Nice looking bodies. How come so many Teles? Also what about the necks? Do you make them yourself? Just full of questions aren't I. I certainly look forward to seeing the finished guitars. Keep us updated.


----------



## shoretyus (Jan 6, 2007)

Tee hee he is waiting for me to make walnut necks !!!

Hey just how long does it take to bind one of them things?


----------



## martyb1 (Aug 5, 2007)

Lowtones said:


> Nice looking bodies. How come so many Teles? Also what about the necks? Do you make them yourself? Just full of questions aren't I. I certainly look forward to seeing the finished guitars. Keep us updated.
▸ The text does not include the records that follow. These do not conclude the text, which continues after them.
/-! ### setTag -/

@[simp] theorem State.setTag_mem (s : State) (a : Nat) : (s.setTag a).mem = s.mem := rfl
@[simp] theorem State.setTag_poison (s : State) (a : Nat) : (s.setTag a).poison = s.poison := rfl
@[simp] theorem State.setTag_contexts (s : State) (a : Nat) : (s.setTag a).contexts = s.contexts := rfl
@[simp] theorem State.setTag_grids (s : State) (a : Nat) : (s.setTag a).grids = s.grids := rfl
@[simp] theorem State.setTag_teams (s : State) (a : Nat) : (s.setTag a).teams = s.teams := rfl
@[simp] theorem State.setTag_clusters (s : State) (a : Nat) : (s.setTag a).clusters = s.clusters := rfl
@[simp] theorem State.setTag_groups (s : State) (a : Nat) : (s.setTag a).groups = s.groups := rfl
@[simp] theorem State.setTag_sheaves (s : State) (a : Nat) : (s.setTag a).sheaves = s.sheaves := rfl
@[simp] theorem State.setTag_placements (s : State) (a : Nat) : (s.setTag a).placements = s.placements := rfl
@[simp] theorem State.setTag_yealms (s : State) (a : Nat) : (s.setTag a).yealms = s.yealms := rfl
@[simp] theorem State.setTag_cores (s : State) (a : Nat) : (s.setTag a).cores = s.cores := rfl
@[simp] theorem State.setTag_dies (s : State) (a : Nat) : (s.setTag a).dies = s.dies := rfl
@[simp] theorem State.setTag_sections (s : State) (a : Nat) : (s.setTag a).sections = s.sections := rfl
@[simp] theorem State.setTag_links (s : State) (a : Nat) : (s.setTag a).links = s.links := rfl
@[simp] theorem State.setTag_channelCopies (s : State) (a : Nat) : (s.setTag a).channelCopies = s.channelCopies := rfl
@[simp] theorem State.setTag_health (s : State) (a : Nat) : (s.setTag a).health = s.health := rfl
@[simp] theorem State.setTag_domain (s : State) (a : Nat) : (s.setTag a).domain = s.domain := rfl
@[simp] theorem State.setTag_members (s : State) (a : Nat) : (s.setTag a).members = s.members := rfl
@[simp] theorem State.setTag_clock (s : State) (a : Nat) : (s.setTag a).clock = s.clock := rfl
@[simp] theorem State.setTag_energyAt (s : State) (a : Nat) : (s.setTag a).energyAt = s.energyAt := rfl
@[simp] theorem State.setTag_log (s : State) (a : Nat) : (s.setTag a).log = s.log := rfl
@[simp] theorem State.setTag_ready (s : State) (a : Nat) : (s.setTag a).ready = s.ready := rfl
@[simp] theorem State.setTag_firmware (s : State) (a : Nat) : (s.setTag a).firmware = s.firmware := rfl
@[simp] theorem State.setTag_resetFail (s : State) (a : Nat) : (s.setTag a).resetFail = s.resetFail := rfl
@[simp] theorem State.setTag_cur (s : State) (a : Nat) : (s.setTag a).cur = s.cur := rfl
@[simp] theorem State.setTag_slotLast (s : State) (a : Nat) : (s.setTag a).slotLast = s.slotLast := rfl
@[simp] theorem State.setTag_issues (s : State) (a : Nat) : (s.setTag a).issues = s.issues := rfl
@[simp] theorem State.setTag_agenda (s : State) (a : Nat) : (s.setTag a).agenda = s.agenda := rfl
@[simp] theorem State.setTag_fresh (s : State) (a : Nat) : (s.setTag a).fresh = s.fresh := rfl
@[simp] theorem State.setTag_freeCount (s : State) (a : Nat) : (s.setTag a).freeCount = s.freeCount := rfl

/-! ### writePhys -/

@[simp] theorem State.writePhys_contexts (s : State) (l : List (Nat × Byte)) : (s.writePhys l).contexts = s.contexts := rfl
@[simp] theorem State.writePhys_grids (s : State) (l : List (Nat × Byte)) : (s.writePhys l).grids = s.grids := rfl
@[simp] theorem State.writePhys_teams (s : State) (l : List (Nat × Byte)) : (s.writePhys l).teams = s.teams := rfl
@[simp] theorem State.writePhys_clusters (s : State) (l : List (Nat × Byte)) : (s.writePhys l).clusters = s.clusters := rfl
@[simp] theorem State.writePhys_groups (s : State) (l : List (Nat × Byte)) : (s.writePhys l).groups = s.groups := rfl
@[simp] theorem State.writePhys_sheaves (s : State) (l : List (Nat × Byte)) : (s.writePhys l).sheaves = s.sheaves := rfl
@[simp] theorem State.writePhys_placements (s : State) (l : List (Nat × Byte)) : (s.writePhys l).placements = s.placements := rfl
@[simp] theorem State.writePhys_yealms (s : State) (l : List (Nat × Byte)) : (s.writePhys l).yealms = s.yealms := rfl
@[simp] theorem State.writePhys_cores (s : State) (l : List (Nat × Byte)) : (s.writePhys l).cores = s.cores := rfl
@[simp] theorem State.writePhys_dies (s : State) (l : List (Nat × Byte)) : (s.writePhys l).dies = s.dies := rfl
@[simp] theorem State.writePhys_sections (s : State) (l : List (Nat × Byte)) : (s.writePhys l).sections = s.sections := rfl
@[simp] theorem State.writePhys_links (s : State) (l : List (Nat × Byte)) : (s.writePhys l).links = s.links := rfl
@[simp] theorem State.writePhys_channelCopies (s : State) (l : List (Nat × Byte)) : (s.writePhys l).channelCopies = s.channelCopies := rfl
@[simp] theorem State.writePhys_health (s : State) (l : List (Nat × Byte)) : (s.writePhys l).health = s.health := rfl
@[simp] theorem State.writePhys_domain (s : State) (l : List (Nat × Byte)) : (s.writePhys l).domain = s.domain := rfl
@[simp] theorem State.writePhys_members (s : State) (l : List (Nat × Byte)) : (s.writePhys l).members = s.members := rfl
@[simp] theorem State.writePhys_clock (s : State) (l : List (Nat × Byte)) : (s.writePhys l).clock = s.clock := rfl
@[simp] theorem State.writePhys_energyAt (s : State) (l : List (Nat × Byte)) : (s.writePhys l).energyAt = s.energyAt := rfl
@[simp] theorem State.writePhys_log (s : State) (l : List (Nat × Byte)) : (s.writePhys l).log = s.log := rfl
@[simp] theorem State.writePhys_ready (s : State) (l : List (Nat × Byte)) : (s.writePhys l).ready = s.ready := rfl
@[simp] theorem State.writePhys_firmware (s : State) (l : List (Nat × Byte)) : (s.writePhys l).firmware = s.firmware := rfl
@[simp] theorem State.writePhys_resetFail (s : State) (l : List (Nat × Byte)) : (s.writePhys l).resetFail = s.resetFail := rfl
@[simp] theorem State.writePhys_cur (s : State) (l : List (Nat × Byte)) : (s.writePhys l).cur = s.cur := rfl
@[simp] theorem State.writePhys_slotLast (s : State) (l : List (Nat × Byte)) : (s.writePhys l).slotLast = s.slotLast := rfl
@[simp] theorem State.writePhys_issues (s : State) (l : List (Nat × Byte)) : (s.writePhys l).issues = s.issues := rfl
@[simp] theorem State.writePhys_agenda (s : State) (l : List (Nat × Byte)) : (s.writePhys l).agenda = s.agenda := rfl
@[simp] theorem State.writePhys_fresh (s : State) (l : List (Nat × Byte)) : (s.writePhys l).fresh = s.fresh := rfl
@[simp] theorem State.writePhys_freeCount (s : State) (l : List (Nat × Byte)) : (s.writePhys l).freeCount = s.freeCount := rfl

/-! ### clauseIssued -/

@[simp] theorem State.clauseIssued_mem (s : State) (g k : Nat) : (s.clauseIssued g k).mem = s.mem := rfl
@[simp] theorem State.clauseIssued_tags (s : State) (g k : Nat) : (s.clauseIssued g k).tags = s.tags := rfl
@[simp] theorem State.clauseIssued_poison (s : State) (g k : Nat) : (s.clauseIssued g k).poison = s.poison := rfl
@[simp] theorem State.clauseIssued_contexts (s : State) (g k : Nat) : (s.clauseIssued g k).contexts = s.contexts := rfl
@[simp] theorem State.clauseIssued_grids (s : State) (g k : Nat) : (s.clauseIssued g k).grids = s.grids := rfl
@[simp] theorem State.clauseIssued_teams (s : State) (g k : Nat) : (s.clauseIssued g k).teams = s.teams := rfl
@[simp] theorem State.clauseIssued_clusters (s : State) (g k : Nat) : (s.clauseIssued g k).clusters = s.clusters := rfl
@[simp] theorem State.clauseIssued_sheaves (s : State) (g k : Nat) : (s.clauseIssued g k).sheaves = s.sheaves := rfl
@[simp] theorem State.clauseIssued_placements (s : State) (g k : Nat) : (s.clauseIssued g k).placements = s.placements := rfl
@[simp] theorem State.clauseIssued_yealms (s : State) (g k : Nat) : (s.clauseIssued g k).yealms = s.yealms := rfl
@[simp] theorem State.clauseIssued_cores (s : State) (g k : Nat) : (s.clauseIssued g k).cores = s.cores := rfl
@[simp] theorem State.clauseIssued_dies (s : State) (g k : Nat) : (s.clauseIssued g k).dies = s.dies := rfl
@[simp] theorem State.clauseIssued_sections (s : State) (g k : Nat) : (s.clauseIssued g k).sections = s.sections := rfl
@[simp] theorem State.clauseIssued_links (s : State) (g k : Nat) : (s.clauseIssued g k).links = s.links := rfl
@[simp] theorem State.clauseIssued_channelCopies (s : State) (g k : Nat) : (s.clauseIssued g k).channelCopies = s.channelCopies := rfl
@[simp] theorem State.clauseIssued_health (s : State) (g k : Nat) : (s.clauseIssued g k).health = s.health := rfl
@[simp] theorem State.clauseIssued_domain (s : State) (g k : Nat) : (s.clauseIssued g k).domain = s.domain := rfl
@[simp] theorem State.clauseIssued_members (s : State) (g k : Nat) : (s.clauseIssued g k).members = s.members := rfl
@[simp] theorem State.clauseIssued_clock (s : State) (g k : Nat) : (s.clauseIssued g k).clock = s.clock := rfl
@[simp] theorem State.clauseIssued_energyAt (s : State) (g k : Nat) : (s.clauseIssued g k).energyAt = s.energyAt := rfl
@[simp] theorem State.clauseIssued_log (s : State) (g k : Nat) : (s.clauseIssued g k).log = s.log := rfl
@[simp] theorem State.clauseIssued_ready (s : State) (g k : Nat) : (s.clauseIssued g k).ready = s.ready := rfl
@[simp] theorem State.clauseIssued_firmware (s : State) (g k : Nat) : (s.clauseIssued g k).firmware = s.firmware := rfl
@[simp] theorem State.clauseIssued_resetFail (s : State) (g k : Nat) : (s.clauseIssued g k).resetFail = s.resetFail := rfl
@[simp] theorem State.clauseIssued_cur (s : State) (g k : Nat) : (s.clauseIssued g k).cur = s.cur := rfl
@[simp] theorem State.clauseIssued_slotLast (s : State) (g k : Nat) : (s.clauseIssued g k).slotLast = s.slotLast := rfl
@[simp] theorem State.clauseIssued_issues (s : State) (g k : Nat) : (s.clauseIssued g k).issues = s.issues := rfl
@[simp] theorem State.clauseIssued_agenda (s : State) (g k : Nat) : (s.clauseIssued g k).agenda = s.agenda := rfl
@[simp] theorem State.clauseIssued_fresh (s : State) (g k : Nat) : (s.clauseIssued g k).fresh = s.fresh := rfl
@[simp] theorem State.clauseIssued_freeCount (s : State) (g k : Nat) : (s.clauseIssued g k).freeCount = s.freeCount := rfl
Bodies are all built from scratch
Here is what the cedar one started as









As for necks I have this one for the birdseye one










Might have to tint it a bit
I have this neck I think I will use on the red one.IT is off a mid 80's Contemporary tele


----------



## martyb1 (Aug 5, 2007)

shoretyus said:


> Tee hee he is waiting for me to make walnut necks !!!
> 
> Hey just how long does it take to bind one of them things?


Are you the guy I got the neck from on ebay?I just received it today.It looks great.
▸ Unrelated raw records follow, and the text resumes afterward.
/-! ### Groups found by number -/

/-- A change of every group that keeps its number. -/
theorem find?_map_id (l : List Group) (f : Group → Group) (hf : ∀ g, (f g).id = g.id) (n : Nat) :
    (l.map f).find? (fun x => decide (x.id = n)) = (l.find? (fun x => decide (x.id = n))).map f := by
  induction l with
  | nil => rfl
  | cons x l ih =>
    by_cases hn : x.id = n
    · rw [List.map_cons, List.find?_cons_of_pos (by simp [hf, hn]), List.find?_cons_of_pos (by simp [hn])]; rfl
    · rw [List.map_cons, List.find?_cons_of_neg (by simp [hf, hn]), List.find?_cons_of_neg (by simp [hn])]; exact ih

theorem State.group?_id {s : State} {n : Nat} {g : Group} (h : s.group? n = some g) : g.id = n := by
  unfold State.group? at h
  have := List.find?_some h
  simpa using this

theorem State.group?_setGroup (s : State) (g : Group) (n : Nat) :
    (s.setGroup g).group? n = (s.group? n).map (fun x => if x.id = g.id then g else x) := by
  unfold State.group? State.setGroup
  exact find?_map_id s.groups (fun x => if x.id = g.id then g else x) (fun x => by
    by_cases h : x.id = g.id <;> simp [h]) n

theorem State.group?_setGroup_self {s : State} {g : Group} (h : (s.group? g.id).isSome) :
    (s.setGroup g).group? g.id = some g := by
  rw [State.group?_setGroup]
  obtain ⟨x, hx⟩ := Option.isSome_iff_exists.mp h
  rw [hx, Option.map_some, if_pos (State.group?_id hx)]

theorem State.group?_setGroup_other {s : State} {g : Group} {n : Nat} (h : n ≠ g.id) :
    (s.setGroup g).group? n = s.group? n := by
  rw [State.group?_setGroup]
  cases hx : s.group? n with
  | none => rfl
  | some x =>
    have := State.group?_id hx
    rw [Option.map_some, if_neg (by rw [this]; exact h)]

theorem State.group?_clauseIssued (s : State) (g k n : Nat) : (s.clauseIssued g k).group? n = (s.group? n).map (fun h =>
    { h with owed := h.owed.filter (fun e => !(e.1 = g && (if k = 0 then e.2.1 else e.2.2))) }) := by
  unfold State.group? State.clauseIssued
  exact find?_map_id s.groups (fun h =>
    { h with owed := h.owed.filter (fun e => !(e.1 = g && (if k = 0 then e.2.1 else e.2.2))) }) (fun _ => rfl) n

/-! ### Committing a word -/

theorem Group.not_ended_of_slot {g : Group} {k : Nat} {p : Path} (h : g.slot k = some p) : g.ended = false := by
  unfold Group.ended Group.slot at *
  split at h <;> simp [h]

theorem Group.not_allParked {g : Group} {k : Nat} {p : Path} (h : g.slot k = some p) (hp : p.park = .running) :
    g.allParked = false := by
  unfold Group.allParked Group.slot at *
  split at h <;> simp [h, hp]

theorem Path.atJoin_of_running {p : Path} (h : p.park = .running) : p.atJoin = none := by
  unfold Path.atJoin; rw [h]

/-- A group whose path runs, written back after an event or a word (R121, R113, R77). -/
theorem State.settle_running {s : State} {g : Group} {k : Nat} {p : Path} (hk : g.slot k = some p)
    (hp : p.park = .running) (hs : (s.group? g.id).isSome) :
    s.settle g = s.setGroup (g.joins 80) ∧ (g.joins 80).own k = g.own k ∧ (g.joins 80).id = g.id := by
  have hown := Group.joins_own 80 hk (Path.atJoin_of_running hp)
  have hid := Group.id_of_own hown
  have hslot : (g.joins 80).slot k = some p := by rw [Group.slot_of_own hown, hk]
  refine ⟨?_, hown, hid⟩
  unfold State.settle
  simp only [Group.not_allParked hslot hp, Bool.false_eq_true, if_false]
  unfold State.reap
  rw [State.group?_setGroup_self (by rw [hid]; exact hs)]
  simp [Group.not_ended_of_slot hslot]

theorem Group.own_counted (g : Group) (k n : Nat) : (g.counted n).own k = (g.own k).counted n := by
  unfold Group.counted Group.own Group.disown Group.setSlot; split <;> rfl

/-- A group whose path runs, written back, and its clause ended where `ended` says so. -/
theorem State.settle_moves {s : State} {g : Group} {k j : Nat} {p : Path} (ended : Bool) (hk : g.slot k = some p)
    (hp : p.park = .running) (hs : (s.group? g.id).isSome) (hO : g.owed = []) :
    ∃ t, (if ended then (s.settle g).clauseIssued g.id j else s.settle g) = t ∧ t = { s with groups := t.groups } ∧
      (∃ h, t.group? g.id = some h ∧ h.own k = g.own k) ∧
      ∀ n, n ≠ g.id → (t.group? n).map Group.plain = (s.group? n).map Group.plain := by
  obtain ⟨h1, h2, hid⟩ := State.settle_running hk hp hs
  have hfind : (s.setGroup (g.joins 80)).group? g.id = some (g.joins 80) := by
    have := State.group?_setGroup_self (s := s) (g := g.joins 80) (by rw [hid]; exact hs)
    rwa [hid] at this
  have hother : ∀ n, n ≠ g.id → (s.setGroup (g.joins 80)).group? n = s.group? n := by
    intro n hn
    exact State.group?_setGroup_other (by rw [hid]; exact hn)
  have howed : (g.joins 80).owed = [] := by
    have : ((g.joins 80).own k).owed = (g.own k).owed := by rw [h2]
    unfold Group.own Group.disown Group.setSlot at this
    split at this <;> simpa [hO] using this
  cases ended with
  | false => exact ⟨s.setGroup (g.joins 80), h1, rfl, ⟨_, hfind, h2⟩, fun n hn => by rw [hother n hn]⟩
  | true =>
    refine ⟨(s.setGroup (g.joins 80)).clauseIssued g.id j, by simp [h1], rfl,
      ⟨{ g.joins 80 with owed := [] }, ?_, ?_⟩, fun n hn => ?_⟩
    · rw [State.group?_clauseIssued, hfind]
      simp [howed]
    · rw [← h2, ← howed]
    · rw [State.group?_clauseIssued, hother n hn]
      cases s.group? n <;> rfl

/-- A committed word: the group, the others, the rest (R18, R112, R113). -/
theorem Issue.commit_moves {c : Issue} {G : Group} {ended : Bool} {k : Nat} {p : Path} (hk : G.slot k = some p)
    (hp : p.park = .running) (hs : (c.s.group? G.id).isSome) (hO : G.owed = []) :
    Moves c.s k G (c.commit G ended) := by
  have hk' : (G.counted c.s.issues).slot k = some p := by
    unfold Group.counted Group.slot at *; exact hk
  obtain ⟨t, h1, h2, ⟨h, h3, h4⟩, h5⟩ :=
    State.settle_moves (s := { c.s with issues := c.s.issues + 1 }) (g := G.counted c.s.issues) (j := c.k) ended hk' hp hs hO
  have : c.commit G ended = t := h1
  rw [this]
  exact ⟨h2, ⟨h, h3, h4⟩, h5⟩

/-! ### A word that issues -/

/-- Where a word issues, its step is its effect. -/
theorem issue_of_issuing {i : Instr} {s : State} {c : Issue} {cl : ClauseState} (h : Issuing i s c cl)
    (body : Issue → Eff) : issue i body s = .next ((body c).apply c) := by
  unfold issue
  rw [h.path]
  simp only [h.clause, h.formed, h.position, h.runs, h.free, h.clean, Bool.not_true, Bool.or_false, Bool.false_and, Bool.false_eq_true,
    if_false]

/-- The issue of a state, taken apart. -/
theorem State.issue?_spec {s : State} {c : Issue} (h : s.issue? = some c) :
    c.s = s ∧ s.cur = some (c.g.id, c.k) ∧ s.group? c.g.id = some c.g ∧ c.g.slot c.k = some c.p ∧ c.p.park = .running ∧
      c.p.stopped = false := by
  unfold State.issue? at h
  cases hc : s.cur with
  | none => rw [hc] at h; simp at h
  | some gk =>
    obtain ⟨g, k⟩ := gk
    rw [hc] at h
    simp only at h
    cases hg : s.group? g with
    | none => rw [hg] at h; simp at h
    | some G =>
      rw [hg] at h
      simp only at h
      cases hk : G.slot k with
      | none => rw [hk] at h; simp at h
      | some p =>
        rw [hk] at h
        simp only at h
        split at h
        · rename_i hp
          simp only [Option.some.injEq] at h
          subst h
          have := State.group?_id hg
          unfold Path.canIssue at hp
          simp only [Bool.and_eq_true, decide_eq_true_eq, Bool.not_eq_true'] at hp
          exact ⟨rfl, by rw [this], by rw [this]; exact hg, hk, hp.1.1, hp.1.2⟩
        · simp at h

/-- A group that issues is owed nothing. -/
theorem Issuing.owed {i : Instr} {s : State} {c : Issue} {cl : ClauseState} (h : Issuing i s c cl) : c.g.owed = [] := by
  have := h.free
  unfold Issue.holds at this
  simp only [Bool.or_eq_false_iff, Bool.not_eq_false'] at this
  simpa using this.1.1.1.1.1.1.1.2

end Sys2Proof.Machine
end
Yes I need a walnut neck:smilie_flagge17:

As for binding,doing reg double binding goes pretty quick now.I have done enough of them.I would say in 2 hours I can have the routes cut and the binding installed.
The laminated ones take quite a bit longer


----------



## shoretyus (Jan 6, 2007)

I am the guy that emailed about trying to get one made. I think that I am going to attempt it. When you are talking four guitars at $150 and up making them is looking attractive. I have quartersawn walnut roughed out. 

Sure are a lot of tricks to learn. This is my first build so it's a bit of a challenge. I glued those tops on and routed them flush. That Cocobolo is brittle. I lost a chunk on the top bout of one. It took a a piece of walnut with it  The tops are really hard too. Time to hone the cabinet scrapers real sharp. 
Probably have to radius the edge by hand to. 
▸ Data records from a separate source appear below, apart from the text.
/-- JOIN in a native group whose other path is not at JOIN, from what the row of its path gives. -/
theorem Issuing.join_becomes {H : Group} {P : Path} (ho : ∀ q, c.g.slot (1 - c.k) = some q → q.atJoin = none)
    (hrow : (((c.atJoin.counted s.issues).joinRow c.k c.parked c.joinTurn).map (Group.joins 79)).getD
      (c.atJoin.counted s.issues) = H.counted s.issues)
    (hid : H.id = c.g.id) (howed : H.owed = c.g.owed) (hk : H.slot c.k = some P) :
    ∃ t, exec .join s = .next t ∧ Becomes s H t := by
  refine h.becomes_of_joins (exec_join s) (G := c.atJoin) (c' := c) true (by simp only [hpj]; rfl) rfl ?_ hid howed hk
  rw [← hrow]
  exact Group.joins_succ_of_native ((c.ganged_atJoin _).trans hg) (c.slot_atJoin _) rfl (by rwa [c.other_atJoin]) 79

/-- A path alone at its join goes on after it, and H is its group with what row 7 does to the stack. -/
theorem Issuing.join_goes_on (ho : c.g.slot (1 - c.k) = none) (htop : ∀ e, c.bank.spill.head? ≠ some (.pathSet e))
    {H : Group} {o : Option Word} (hslot : H.slot (1 - c.k) = none) (hid : H.id = c.g.id) (howed : H.owed = c.g.owed)
    (hdone : (c.atJoin.counted s.issues).joinDone c.k c.parked pj =
      (H.counted s.issues).setSlot c.k (some { c.parked with pc := pj, pjoin := o, park := .running, clause := none })) :
    ∃ t, exec .join s = .next t ∧ Becomes s (H.setSlot c.k (some { c.p with pc := pj, pjoin := o, clause := none })) t := by
  refine h.join_becomes hpj hg (by rw [ho]; rintro _ ⟨⟩) ?_ ((Group.setSlot_id ..).trans hid) ((Group.setSlot_owed ..).trans howed)
    (Group.slot_setSlot_self ..)
  have hrow : (c.atJoin.counted s.issues).joinRow c.k c.parked c.joinTurn =
      some ((c.atJoin.counted s.issues).joinDone c.k c.parked pj) :=
    Group.joinRow_of_alone (p := c.parked) hpj (c.matching_atJoin _ fun e he => absurd he (htop e))
      ((Group.rival_of_native ((c.ganged_atJoin _).trans hg) _).trans ((c.other_atJoin _).trans ho))
  rw [hrow, hdone, h.resumed, Group.setSlot_counted]
  refine Group.joins_none (g := Group.counted _ _) (Group.noJoin_of_slots (g := H.setSlot c.k _) c.k ?_ ?_) 79
  · rw [Group.slot_setSlot_self]
    rintro _ ⟨⟩
    exact h.not_atJoin
  · rw [Group.slot_setSlot_other', hslot]
    rintro _ ⟨⟩

end

/-- Settles O23: without a join ILLEGAL; else row 7 of Table 7.1 where the path is alone, with or without a saved join, and
row 4 where the other path has still to come. -/
theorem joinParksAndReconverges : Obligations.JoinParksAndReconverges := by
  intro s c cl h
  refine ⟨fun hpj => h.raises (exec_join s) (by simp only [hpj]), fun pj hpj => ⟨fun hg ho hs => ?_,
    fun j l hg ho hs => ?_, fun q hg ho hq hat hs => ?_⟩⟩
  · refine h.join_goes_on hpj hg ho (by rw [hs]; rintro _ ⟨⟩) ho rfl rfl ?_
    rw [Group.joinDone_eq, c.half_atJoin, c.bank_atJoin, hs]
    simp only [Issue.atJoin, Group.setSlot_counted, Group.setSlot_setSlot]
  · refine h.join_goes_on hpj hg ho (by rw [hs]; rintro _ ⟨⟩) ((Group.slot_setBank ..).trans ho) (Group.setBank_id' ..)
      (Group.setBank_owed' ..) ?_
    rw [Group.joinDone_eq, c.half_atJoin, c.bank_atJoin, hs]
    simp only [Issue.atJoin, Group.setSlot_counted, Group.setBank_counted, Group.setBank_setSlot, Group.setSlot_setSlot]
  · have hother : c.other = some q := (if_neg (by rw [hg]; exact Bool.false_ne_true)).trans ho
    have hparked : c.parked = { c.p with park := .join 0, clause := none } := by
      rw [Issue.parked, Issue.joinTurn_of_other hother hat]
    have hrow : (c.atJoin.counted s.issues).joinRow c.k c.parked c.joinTurn = none := by
      have hm := c.matching_atJoin s.issues (pj := pj) (by rw [hs]; rintro _ ⟨⟩)
      rw [Group.joinRow_of_pair (p := c.parked) hpj (by rw [hm]; rintro _ ⟨⟩)
        ((Group.rival_of_native ((c.ganged_atJoin _).trans hg) _).trans ((c.other_atJoin _).trans ho)) hq, hat]
      rfl
    have hgroup : c.atJoin = c.g.setSlot c.k (some { c.p with park := .join 0, clause := none }) := by
      rw [Issue.atJoin, hparked]
    rw [← hgroup]
    refine h.join_becomes hpj hg (by rw [ho]; rintro _ ⟨⟩; exact hat) ?_ (Group.setSlot_id ..) (Group.setSlot_owed ..)
      (Group.slot_setSlot_self ..)
    rw [hrow]
    rfl

end Sys2Proof.Machine
end

section
/-! Barriers: a wait (O33), and an arrival in a handler, which releases what its own group's frame holds (O32, refuted). -/
namespace Sys2Proof.Machine

/-! ### A wait at a barrier (R128) -/

section
variable {s : State} {g : Group} {tm : Team} {idx : Nat} (htm : s.team? g.team = some tm)

theorem barOk_wait_iff : barOk tm idx none = true ↔ idx < 36 ∧ (32 ≤ idx ∨ idx < tm.nbar) := by
  simp [barOk]

include htm

theorem State.waitBar_faults (h : ¬ (idx < 36 ∧ (32 ≤ idx ∨ idx < tm.nbar)) ∨ nth g.bars idx none = none) :
    s.waitBar g idx = .fault := by
  unfold State.waitBar
  rw [htm]
  dsimp only
  split
  · rfl
  · next hok =>
    rw [h.resolve_left (not_not_intro (barOk_wait_iff.mp (by simpa using hok)))]

variable (hidx : idx < 36 ∧ (32 ≤ idx ∨ idx < tm.nbar))
include hidx

theorem State.waitBar_waits {ph : Bool} (h : nth g.bars idx none = some (ph, false)) :
    s.waitBar g idx = .waits s g idx ph := by
  unfold State.waitBar
  rw [htm]
  dsimp only
  rw [barOk_wait_iff.mpr hidx, h]
  rfl

theorem State.waitBar_completes {ph : Bool} (h : nth g.bars idx none = some (ph, true)) :
    s.waitBar g idx = .complete (s.acquireBar tm idx) g := by
  unfold State.waitBar
  rw [htm]
  dsimp only
  rw [barOk_wait_iff.mpr hidx, h]
  rfl

end

theorem State.acquireBar_groups (s : State) (t : Team) (idx : Nat) : (s.acquireBar t idx).groups = s.groups := by
  unfold State.acquireBar
  split
  · rfl
  · generalize s.clusterTeams t = l
    induction l generalizing s with
    | nil => rfl
    | cons u l ih => exact (ih _).trans rfl

section
variable {i : Instr} {s s' : State} {c : Issue} {cl : ClauseState} {body : Issue → Eff} {m : DWord}
  {edit : Issue → Pend → Pend}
I will post some pics up tomorrow. I am working on some cabinets at the same time and hope to have them ready to spray at the same time. I also have a spalted tele body dropped of by a forum member to fit in there as well. lofu


----------



## shoretyus (Jan 6, 2007)

yucch this sucks ....


----------



## martyb1 (Aug 5, 2007)

I had a tearout on my walnut one.Next one I will cut as close as I can with the bandsaw and sand,rasp etc the top into final shape.
We all have to learn by our mistakes,thats what makes it so fun:smile:


----------



## shoretyus (Jan 6, 2007)

martyb1 said:


> I had a tearout on my walnut one.Next one I will cut as close as I can with the bandsaw and sand,rasp etc the top into final shape.
> We all have to learn by our mistakes,thats what makes it so fun:smile:


HA the sander didn't touch the cocobolo... that's why I went back to the shaper .... heading out to the shop now guess what I will be doing ...


----------



## shoretyus (Jan 6, 2007)

Marty you see this guys stuff? 

http://cgi.ebay.ca/ws/eBayISAPI.dll...go=DR&its=S%2BI%2BSS&itu=ISS%2BUCI%2BSI&otn=3


----------



## martyb1 (Aug 5, 2007)

shoretyus said:


> Marty you see this guys stuff?
> 
> http://cgi.ebay.ca/ws/eBayISAPI.dll...go=DR&its=S%2BI%2BSS&itu=ISS%2BUCI%2BSI&otn=3


Hey they look pretty good.Can't say I really like the truss rod cover but other than that:smile:


----------



## shoretyus (Jan 6, 2007)

martyb1 said:


> Hey they look pretty good.Can't say I really like the truss rod cover but other than that:smile:


 Yeah he's had a few on. They all have have sold for under $100. Not sure about his truss rod is. Not that a truss rod would be hared to make.


----------